START Records supplied

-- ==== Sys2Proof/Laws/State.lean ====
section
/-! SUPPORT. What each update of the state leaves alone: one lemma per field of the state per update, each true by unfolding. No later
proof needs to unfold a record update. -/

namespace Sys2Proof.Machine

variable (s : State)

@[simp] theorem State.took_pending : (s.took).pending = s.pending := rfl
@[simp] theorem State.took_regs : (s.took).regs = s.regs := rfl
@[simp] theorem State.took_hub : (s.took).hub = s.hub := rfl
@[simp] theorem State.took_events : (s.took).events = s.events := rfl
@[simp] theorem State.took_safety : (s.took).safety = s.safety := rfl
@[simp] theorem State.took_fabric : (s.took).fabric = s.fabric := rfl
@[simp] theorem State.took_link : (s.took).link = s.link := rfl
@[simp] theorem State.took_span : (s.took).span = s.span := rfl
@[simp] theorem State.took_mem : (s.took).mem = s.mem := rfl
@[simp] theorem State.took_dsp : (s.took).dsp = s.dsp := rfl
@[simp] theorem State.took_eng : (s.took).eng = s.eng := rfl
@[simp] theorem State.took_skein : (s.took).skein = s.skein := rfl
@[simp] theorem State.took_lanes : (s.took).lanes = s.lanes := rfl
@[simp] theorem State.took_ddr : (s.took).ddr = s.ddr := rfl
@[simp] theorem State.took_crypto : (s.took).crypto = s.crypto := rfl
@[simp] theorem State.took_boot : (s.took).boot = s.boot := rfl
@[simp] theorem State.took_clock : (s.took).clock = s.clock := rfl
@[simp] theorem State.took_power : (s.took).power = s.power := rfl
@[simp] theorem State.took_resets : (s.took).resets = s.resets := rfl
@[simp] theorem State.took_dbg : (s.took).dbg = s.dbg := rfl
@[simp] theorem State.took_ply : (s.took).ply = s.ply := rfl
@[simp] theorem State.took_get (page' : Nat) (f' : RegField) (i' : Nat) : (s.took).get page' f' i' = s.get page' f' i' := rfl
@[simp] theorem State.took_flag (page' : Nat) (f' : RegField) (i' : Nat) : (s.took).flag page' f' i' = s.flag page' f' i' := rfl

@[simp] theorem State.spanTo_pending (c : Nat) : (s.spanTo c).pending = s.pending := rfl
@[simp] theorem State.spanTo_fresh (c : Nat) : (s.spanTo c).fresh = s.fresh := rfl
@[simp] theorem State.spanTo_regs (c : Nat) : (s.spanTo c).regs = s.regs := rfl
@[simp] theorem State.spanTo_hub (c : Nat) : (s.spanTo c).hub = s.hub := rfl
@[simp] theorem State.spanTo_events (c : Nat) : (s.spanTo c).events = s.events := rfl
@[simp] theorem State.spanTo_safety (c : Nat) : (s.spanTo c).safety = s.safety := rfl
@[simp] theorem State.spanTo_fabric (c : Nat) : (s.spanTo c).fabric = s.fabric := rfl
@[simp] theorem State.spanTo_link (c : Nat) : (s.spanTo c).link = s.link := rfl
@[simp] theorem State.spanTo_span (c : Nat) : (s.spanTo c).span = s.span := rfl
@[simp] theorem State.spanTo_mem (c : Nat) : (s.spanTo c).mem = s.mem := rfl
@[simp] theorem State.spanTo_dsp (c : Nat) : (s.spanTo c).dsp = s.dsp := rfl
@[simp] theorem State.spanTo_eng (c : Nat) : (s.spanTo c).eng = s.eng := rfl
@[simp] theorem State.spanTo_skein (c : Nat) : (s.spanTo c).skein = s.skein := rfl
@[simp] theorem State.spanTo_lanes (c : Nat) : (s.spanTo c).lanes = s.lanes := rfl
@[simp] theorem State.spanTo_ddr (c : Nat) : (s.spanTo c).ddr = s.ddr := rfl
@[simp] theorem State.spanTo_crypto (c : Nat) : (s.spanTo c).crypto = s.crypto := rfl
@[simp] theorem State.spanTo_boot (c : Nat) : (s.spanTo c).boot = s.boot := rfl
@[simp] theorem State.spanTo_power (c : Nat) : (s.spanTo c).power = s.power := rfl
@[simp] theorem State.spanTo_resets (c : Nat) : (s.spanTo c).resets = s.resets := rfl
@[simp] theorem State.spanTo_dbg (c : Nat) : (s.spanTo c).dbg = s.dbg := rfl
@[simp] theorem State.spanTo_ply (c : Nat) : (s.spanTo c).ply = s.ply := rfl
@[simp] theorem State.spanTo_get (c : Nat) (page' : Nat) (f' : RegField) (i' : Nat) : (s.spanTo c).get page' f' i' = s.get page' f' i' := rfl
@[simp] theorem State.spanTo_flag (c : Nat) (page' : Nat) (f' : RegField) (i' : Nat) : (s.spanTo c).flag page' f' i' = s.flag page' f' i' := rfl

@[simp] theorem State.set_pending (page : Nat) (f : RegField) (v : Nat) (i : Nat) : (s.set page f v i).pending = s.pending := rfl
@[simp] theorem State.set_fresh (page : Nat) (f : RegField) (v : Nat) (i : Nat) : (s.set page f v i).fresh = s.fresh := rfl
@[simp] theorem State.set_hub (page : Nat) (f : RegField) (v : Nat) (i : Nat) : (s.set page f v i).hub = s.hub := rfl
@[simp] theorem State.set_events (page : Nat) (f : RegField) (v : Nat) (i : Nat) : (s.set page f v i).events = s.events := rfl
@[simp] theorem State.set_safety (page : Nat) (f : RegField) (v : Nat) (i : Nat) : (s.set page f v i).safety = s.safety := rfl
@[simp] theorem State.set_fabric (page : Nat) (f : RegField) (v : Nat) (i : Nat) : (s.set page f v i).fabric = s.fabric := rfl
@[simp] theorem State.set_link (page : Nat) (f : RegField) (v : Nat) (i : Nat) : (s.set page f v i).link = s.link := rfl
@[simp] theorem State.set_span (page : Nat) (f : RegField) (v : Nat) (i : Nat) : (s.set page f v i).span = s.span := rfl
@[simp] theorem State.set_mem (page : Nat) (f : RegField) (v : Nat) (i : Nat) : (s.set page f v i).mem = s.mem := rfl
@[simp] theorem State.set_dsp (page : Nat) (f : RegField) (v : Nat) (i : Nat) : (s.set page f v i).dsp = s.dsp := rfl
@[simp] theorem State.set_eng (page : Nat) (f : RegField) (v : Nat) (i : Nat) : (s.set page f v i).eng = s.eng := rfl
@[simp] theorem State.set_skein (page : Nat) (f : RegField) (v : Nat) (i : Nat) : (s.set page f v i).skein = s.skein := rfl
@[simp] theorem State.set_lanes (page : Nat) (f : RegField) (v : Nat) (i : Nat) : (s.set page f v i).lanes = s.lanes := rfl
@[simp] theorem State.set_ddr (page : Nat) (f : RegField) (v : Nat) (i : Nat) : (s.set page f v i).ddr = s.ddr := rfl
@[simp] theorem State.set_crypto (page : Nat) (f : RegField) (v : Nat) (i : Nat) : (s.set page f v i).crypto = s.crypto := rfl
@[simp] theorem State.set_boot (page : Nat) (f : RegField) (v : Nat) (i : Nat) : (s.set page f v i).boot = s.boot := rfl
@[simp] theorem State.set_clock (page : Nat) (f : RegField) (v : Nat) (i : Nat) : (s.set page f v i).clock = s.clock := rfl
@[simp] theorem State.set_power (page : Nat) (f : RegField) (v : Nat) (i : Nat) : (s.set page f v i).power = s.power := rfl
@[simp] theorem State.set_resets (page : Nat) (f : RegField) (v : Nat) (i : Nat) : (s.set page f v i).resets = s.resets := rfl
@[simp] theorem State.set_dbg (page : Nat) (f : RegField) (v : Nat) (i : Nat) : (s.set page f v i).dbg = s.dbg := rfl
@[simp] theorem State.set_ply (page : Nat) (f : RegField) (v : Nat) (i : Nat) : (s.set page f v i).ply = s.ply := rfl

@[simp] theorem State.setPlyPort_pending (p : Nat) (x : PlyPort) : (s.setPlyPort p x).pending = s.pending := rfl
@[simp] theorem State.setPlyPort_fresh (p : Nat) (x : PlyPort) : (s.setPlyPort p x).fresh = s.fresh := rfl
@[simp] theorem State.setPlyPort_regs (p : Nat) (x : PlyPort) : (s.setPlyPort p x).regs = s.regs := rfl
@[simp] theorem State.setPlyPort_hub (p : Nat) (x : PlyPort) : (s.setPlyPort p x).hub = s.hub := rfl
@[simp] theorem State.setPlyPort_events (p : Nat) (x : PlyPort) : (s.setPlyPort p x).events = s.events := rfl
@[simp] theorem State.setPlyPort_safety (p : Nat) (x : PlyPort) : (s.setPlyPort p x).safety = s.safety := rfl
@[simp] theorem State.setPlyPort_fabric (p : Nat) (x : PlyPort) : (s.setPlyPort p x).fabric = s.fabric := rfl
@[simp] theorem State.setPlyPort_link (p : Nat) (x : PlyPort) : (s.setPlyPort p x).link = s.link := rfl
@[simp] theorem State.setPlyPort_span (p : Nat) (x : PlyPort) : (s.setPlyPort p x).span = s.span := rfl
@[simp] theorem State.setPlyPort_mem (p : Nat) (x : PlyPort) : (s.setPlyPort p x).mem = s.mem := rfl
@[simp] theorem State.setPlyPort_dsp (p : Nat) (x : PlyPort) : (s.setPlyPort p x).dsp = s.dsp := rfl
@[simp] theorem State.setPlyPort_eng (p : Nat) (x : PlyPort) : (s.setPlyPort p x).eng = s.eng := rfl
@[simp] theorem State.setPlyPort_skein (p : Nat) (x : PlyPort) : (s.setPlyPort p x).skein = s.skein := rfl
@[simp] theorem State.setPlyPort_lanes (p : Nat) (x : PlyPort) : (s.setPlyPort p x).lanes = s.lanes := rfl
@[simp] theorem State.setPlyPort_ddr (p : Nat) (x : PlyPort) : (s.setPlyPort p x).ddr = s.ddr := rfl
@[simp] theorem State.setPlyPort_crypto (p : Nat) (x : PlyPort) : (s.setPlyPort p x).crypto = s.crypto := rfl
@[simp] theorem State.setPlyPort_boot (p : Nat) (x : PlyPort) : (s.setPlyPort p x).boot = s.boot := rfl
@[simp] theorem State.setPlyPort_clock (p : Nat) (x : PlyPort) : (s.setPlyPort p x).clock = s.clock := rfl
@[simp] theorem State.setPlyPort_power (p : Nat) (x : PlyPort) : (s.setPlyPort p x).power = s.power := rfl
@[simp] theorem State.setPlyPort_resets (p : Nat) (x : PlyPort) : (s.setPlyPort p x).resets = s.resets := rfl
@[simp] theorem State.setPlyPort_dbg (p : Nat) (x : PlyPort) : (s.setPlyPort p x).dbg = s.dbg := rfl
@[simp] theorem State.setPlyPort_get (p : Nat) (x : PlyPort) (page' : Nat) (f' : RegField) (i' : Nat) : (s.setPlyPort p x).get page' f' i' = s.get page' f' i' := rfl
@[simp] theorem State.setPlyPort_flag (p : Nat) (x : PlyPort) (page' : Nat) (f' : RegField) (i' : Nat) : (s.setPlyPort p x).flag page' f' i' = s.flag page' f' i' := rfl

END Records supplied
START Records supplied

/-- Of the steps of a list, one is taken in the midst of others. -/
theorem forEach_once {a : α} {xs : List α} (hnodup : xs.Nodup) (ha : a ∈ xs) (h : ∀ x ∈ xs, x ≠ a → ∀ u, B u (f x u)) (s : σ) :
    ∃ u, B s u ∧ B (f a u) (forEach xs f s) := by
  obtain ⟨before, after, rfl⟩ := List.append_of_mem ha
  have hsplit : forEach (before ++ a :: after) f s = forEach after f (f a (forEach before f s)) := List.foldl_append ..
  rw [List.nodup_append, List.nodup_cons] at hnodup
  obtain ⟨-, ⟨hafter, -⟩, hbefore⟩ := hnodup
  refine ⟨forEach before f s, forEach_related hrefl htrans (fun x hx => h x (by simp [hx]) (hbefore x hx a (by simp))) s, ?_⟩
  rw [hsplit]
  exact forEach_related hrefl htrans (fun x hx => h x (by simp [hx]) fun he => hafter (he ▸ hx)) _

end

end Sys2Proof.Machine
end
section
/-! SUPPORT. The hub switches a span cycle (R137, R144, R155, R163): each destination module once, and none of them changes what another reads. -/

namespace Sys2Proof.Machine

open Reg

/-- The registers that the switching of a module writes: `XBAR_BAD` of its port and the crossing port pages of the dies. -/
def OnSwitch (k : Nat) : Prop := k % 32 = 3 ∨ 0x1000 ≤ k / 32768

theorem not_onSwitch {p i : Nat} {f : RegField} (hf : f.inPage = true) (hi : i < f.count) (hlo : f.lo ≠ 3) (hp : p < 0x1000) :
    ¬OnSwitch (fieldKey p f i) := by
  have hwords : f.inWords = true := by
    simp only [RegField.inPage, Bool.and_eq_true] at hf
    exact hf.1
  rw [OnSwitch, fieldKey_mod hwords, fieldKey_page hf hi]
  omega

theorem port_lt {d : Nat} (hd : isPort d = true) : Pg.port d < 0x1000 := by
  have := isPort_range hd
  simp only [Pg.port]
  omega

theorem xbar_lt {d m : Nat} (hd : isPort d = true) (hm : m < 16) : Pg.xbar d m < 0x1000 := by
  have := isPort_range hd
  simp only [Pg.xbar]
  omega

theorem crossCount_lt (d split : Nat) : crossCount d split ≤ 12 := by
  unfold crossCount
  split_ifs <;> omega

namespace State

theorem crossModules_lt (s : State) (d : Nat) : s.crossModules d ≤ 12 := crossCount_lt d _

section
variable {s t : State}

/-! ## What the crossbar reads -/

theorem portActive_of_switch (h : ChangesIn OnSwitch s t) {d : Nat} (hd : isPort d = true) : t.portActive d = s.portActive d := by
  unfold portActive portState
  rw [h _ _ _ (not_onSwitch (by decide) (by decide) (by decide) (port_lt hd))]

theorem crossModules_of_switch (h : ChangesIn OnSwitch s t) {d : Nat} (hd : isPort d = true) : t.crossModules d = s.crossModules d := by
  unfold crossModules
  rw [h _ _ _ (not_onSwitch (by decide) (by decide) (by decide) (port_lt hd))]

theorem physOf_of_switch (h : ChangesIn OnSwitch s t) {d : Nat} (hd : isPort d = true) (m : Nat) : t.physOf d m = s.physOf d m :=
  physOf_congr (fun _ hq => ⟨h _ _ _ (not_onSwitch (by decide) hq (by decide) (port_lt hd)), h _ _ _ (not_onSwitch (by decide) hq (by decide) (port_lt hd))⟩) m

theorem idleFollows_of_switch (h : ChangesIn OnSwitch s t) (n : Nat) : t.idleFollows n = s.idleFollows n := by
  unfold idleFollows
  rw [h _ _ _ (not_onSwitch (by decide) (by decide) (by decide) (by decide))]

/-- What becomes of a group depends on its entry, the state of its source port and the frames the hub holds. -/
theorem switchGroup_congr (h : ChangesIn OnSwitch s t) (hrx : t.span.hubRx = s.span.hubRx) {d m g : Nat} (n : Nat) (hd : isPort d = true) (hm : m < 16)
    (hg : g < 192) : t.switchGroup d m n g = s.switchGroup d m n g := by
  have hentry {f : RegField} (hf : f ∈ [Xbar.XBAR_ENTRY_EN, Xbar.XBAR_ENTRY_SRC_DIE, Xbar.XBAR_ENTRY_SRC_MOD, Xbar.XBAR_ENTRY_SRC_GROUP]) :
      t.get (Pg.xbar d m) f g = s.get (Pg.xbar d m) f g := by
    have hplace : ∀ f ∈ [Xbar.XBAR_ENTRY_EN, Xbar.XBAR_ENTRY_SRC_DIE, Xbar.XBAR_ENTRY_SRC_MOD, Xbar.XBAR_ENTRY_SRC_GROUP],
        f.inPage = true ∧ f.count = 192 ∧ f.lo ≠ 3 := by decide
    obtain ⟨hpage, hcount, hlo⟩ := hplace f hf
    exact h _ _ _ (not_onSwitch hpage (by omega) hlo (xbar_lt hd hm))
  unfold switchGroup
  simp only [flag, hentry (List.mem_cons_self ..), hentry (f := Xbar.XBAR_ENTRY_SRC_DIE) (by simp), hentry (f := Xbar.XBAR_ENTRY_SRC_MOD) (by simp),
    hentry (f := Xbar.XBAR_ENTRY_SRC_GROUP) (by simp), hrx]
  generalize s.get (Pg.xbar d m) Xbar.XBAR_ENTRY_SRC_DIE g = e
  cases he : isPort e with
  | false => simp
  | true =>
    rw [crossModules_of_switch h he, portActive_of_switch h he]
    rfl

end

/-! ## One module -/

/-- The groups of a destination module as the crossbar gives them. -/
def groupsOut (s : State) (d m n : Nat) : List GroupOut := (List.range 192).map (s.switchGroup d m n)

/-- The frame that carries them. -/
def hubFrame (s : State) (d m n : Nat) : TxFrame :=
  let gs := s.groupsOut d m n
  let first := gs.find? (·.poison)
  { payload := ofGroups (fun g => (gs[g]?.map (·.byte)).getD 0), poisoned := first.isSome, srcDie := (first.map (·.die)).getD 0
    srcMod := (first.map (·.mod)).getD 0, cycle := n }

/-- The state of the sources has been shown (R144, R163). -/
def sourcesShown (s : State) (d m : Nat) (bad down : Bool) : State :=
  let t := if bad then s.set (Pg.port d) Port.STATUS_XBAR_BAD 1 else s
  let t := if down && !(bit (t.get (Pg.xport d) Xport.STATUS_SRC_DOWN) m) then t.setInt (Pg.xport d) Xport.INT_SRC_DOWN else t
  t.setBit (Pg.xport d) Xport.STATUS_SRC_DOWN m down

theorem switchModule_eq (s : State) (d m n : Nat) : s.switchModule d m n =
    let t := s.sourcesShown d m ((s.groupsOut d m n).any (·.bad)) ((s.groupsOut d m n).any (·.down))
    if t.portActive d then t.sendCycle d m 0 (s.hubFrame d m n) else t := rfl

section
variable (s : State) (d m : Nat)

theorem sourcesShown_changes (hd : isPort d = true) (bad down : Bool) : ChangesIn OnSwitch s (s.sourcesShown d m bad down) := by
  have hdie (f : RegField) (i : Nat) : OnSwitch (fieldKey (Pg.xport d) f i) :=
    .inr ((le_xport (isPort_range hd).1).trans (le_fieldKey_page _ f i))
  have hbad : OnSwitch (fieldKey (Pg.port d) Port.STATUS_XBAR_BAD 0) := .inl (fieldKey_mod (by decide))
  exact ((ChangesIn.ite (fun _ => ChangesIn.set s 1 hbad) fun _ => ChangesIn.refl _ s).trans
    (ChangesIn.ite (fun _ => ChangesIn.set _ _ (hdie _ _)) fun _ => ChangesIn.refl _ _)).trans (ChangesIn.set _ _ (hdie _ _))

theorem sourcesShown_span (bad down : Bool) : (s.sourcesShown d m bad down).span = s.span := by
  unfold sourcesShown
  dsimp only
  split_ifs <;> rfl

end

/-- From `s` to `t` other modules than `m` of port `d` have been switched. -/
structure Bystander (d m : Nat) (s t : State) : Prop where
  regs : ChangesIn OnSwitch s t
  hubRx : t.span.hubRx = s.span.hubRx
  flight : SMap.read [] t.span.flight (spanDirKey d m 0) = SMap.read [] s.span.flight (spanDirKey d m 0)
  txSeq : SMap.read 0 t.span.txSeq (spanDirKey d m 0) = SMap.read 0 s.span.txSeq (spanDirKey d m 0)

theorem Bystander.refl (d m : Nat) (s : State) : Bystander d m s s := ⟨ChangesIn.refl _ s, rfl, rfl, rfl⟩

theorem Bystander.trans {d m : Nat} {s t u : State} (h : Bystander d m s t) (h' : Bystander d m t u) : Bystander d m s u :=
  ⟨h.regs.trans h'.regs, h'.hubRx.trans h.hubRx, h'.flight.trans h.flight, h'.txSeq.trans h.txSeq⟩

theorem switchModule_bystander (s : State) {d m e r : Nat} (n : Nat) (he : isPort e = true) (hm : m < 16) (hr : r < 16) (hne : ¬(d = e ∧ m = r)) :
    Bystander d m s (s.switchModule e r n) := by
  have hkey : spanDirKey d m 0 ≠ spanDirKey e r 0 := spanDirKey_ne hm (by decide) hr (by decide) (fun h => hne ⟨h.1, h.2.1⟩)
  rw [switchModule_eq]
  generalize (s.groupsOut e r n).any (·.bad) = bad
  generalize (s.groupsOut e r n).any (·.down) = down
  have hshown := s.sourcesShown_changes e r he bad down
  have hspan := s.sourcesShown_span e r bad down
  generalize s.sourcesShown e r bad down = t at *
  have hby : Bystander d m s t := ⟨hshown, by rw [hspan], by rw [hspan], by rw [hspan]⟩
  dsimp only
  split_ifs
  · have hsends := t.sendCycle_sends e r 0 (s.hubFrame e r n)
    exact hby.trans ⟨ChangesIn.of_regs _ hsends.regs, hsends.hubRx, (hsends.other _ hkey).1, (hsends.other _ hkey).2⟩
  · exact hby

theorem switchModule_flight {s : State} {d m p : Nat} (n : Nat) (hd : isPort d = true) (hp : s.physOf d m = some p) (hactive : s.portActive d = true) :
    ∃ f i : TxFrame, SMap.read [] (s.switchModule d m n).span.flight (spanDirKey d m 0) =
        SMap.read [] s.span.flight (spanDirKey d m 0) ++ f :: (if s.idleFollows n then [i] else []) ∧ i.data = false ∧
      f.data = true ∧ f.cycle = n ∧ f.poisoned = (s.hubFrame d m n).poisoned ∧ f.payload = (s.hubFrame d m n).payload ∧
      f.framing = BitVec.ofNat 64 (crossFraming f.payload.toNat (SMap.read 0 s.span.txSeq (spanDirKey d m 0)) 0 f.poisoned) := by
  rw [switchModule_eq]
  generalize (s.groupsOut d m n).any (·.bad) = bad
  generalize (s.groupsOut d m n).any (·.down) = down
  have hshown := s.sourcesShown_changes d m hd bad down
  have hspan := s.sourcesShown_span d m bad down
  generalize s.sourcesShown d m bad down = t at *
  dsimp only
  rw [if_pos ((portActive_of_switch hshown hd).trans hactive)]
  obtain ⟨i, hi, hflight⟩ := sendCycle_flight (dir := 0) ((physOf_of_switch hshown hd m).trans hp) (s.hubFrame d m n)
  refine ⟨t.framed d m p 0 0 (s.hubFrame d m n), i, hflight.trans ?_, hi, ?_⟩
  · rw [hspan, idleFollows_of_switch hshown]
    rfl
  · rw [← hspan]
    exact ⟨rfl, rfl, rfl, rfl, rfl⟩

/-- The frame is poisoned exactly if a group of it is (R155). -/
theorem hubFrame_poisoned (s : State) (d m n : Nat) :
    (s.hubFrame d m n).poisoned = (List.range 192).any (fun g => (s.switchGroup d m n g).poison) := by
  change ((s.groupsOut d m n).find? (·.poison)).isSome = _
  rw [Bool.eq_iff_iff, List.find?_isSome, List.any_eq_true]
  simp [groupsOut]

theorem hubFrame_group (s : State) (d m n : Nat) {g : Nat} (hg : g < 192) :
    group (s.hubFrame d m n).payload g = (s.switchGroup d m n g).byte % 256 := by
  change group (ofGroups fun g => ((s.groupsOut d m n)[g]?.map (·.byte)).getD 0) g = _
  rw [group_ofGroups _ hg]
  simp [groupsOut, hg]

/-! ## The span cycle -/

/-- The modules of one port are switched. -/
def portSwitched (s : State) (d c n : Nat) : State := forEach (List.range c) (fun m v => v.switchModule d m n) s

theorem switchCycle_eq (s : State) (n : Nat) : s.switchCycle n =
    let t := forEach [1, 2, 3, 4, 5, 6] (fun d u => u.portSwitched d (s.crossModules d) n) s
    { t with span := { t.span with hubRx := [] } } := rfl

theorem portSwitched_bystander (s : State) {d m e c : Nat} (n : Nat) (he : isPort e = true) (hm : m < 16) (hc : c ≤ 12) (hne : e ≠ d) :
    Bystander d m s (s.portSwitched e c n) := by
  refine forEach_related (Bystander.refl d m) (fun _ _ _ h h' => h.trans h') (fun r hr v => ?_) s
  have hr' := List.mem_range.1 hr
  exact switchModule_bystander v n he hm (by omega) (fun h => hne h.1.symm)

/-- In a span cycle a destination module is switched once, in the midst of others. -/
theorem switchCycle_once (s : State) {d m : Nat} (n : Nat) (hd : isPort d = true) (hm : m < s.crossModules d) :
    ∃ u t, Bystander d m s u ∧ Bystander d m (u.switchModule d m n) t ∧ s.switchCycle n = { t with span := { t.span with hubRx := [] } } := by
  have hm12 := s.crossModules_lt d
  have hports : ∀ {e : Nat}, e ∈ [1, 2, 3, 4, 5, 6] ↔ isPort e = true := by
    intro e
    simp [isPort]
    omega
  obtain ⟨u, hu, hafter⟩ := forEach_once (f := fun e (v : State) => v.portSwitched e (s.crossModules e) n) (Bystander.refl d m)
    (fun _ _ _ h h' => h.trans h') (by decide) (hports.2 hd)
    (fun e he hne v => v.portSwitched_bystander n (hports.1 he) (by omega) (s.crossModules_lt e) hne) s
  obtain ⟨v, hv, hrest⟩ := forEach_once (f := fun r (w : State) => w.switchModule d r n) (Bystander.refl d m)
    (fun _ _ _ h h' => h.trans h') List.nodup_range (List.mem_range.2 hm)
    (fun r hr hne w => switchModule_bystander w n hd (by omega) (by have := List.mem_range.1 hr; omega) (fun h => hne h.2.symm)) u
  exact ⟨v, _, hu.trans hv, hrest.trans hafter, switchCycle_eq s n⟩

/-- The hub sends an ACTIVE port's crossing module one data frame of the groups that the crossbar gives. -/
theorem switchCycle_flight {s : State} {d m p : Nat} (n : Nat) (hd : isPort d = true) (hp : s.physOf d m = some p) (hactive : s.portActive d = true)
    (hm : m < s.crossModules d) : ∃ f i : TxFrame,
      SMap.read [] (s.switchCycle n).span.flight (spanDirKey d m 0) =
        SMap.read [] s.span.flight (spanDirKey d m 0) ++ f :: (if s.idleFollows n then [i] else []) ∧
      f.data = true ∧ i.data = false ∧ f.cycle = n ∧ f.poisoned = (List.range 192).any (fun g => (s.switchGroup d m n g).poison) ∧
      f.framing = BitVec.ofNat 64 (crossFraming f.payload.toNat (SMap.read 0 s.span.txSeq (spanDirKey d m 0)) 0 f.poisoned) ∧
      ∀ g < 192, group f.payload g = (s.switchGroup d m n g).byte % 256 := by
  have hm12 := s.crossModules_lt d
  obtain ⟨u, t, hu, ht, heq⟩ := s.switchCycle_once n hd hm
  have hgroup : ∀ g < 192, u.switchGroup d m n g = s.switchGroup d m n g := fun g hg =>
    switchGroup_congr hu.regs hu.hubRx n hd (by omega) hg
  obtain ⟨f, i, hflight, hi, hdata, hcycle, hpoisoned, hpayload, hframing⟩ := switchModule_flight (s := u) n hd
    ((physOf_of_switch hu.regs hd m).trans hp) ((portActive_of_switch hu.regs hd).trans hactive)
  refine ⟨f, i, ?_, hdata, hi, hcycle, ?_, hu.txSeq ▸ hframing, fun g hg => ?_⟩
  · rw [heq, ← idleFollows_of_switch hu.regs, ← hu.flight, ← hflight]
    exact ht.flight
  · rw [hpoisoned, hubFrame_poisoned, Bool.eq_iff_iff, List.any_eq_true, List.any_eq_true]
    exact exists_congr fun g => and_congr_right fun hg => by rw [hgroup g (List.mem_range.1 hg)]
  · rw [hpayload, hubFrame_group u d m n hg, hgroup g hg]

END Records supplied

What the exercise asks => Give only the count of lines in the data that include the string "skein".

Response => 4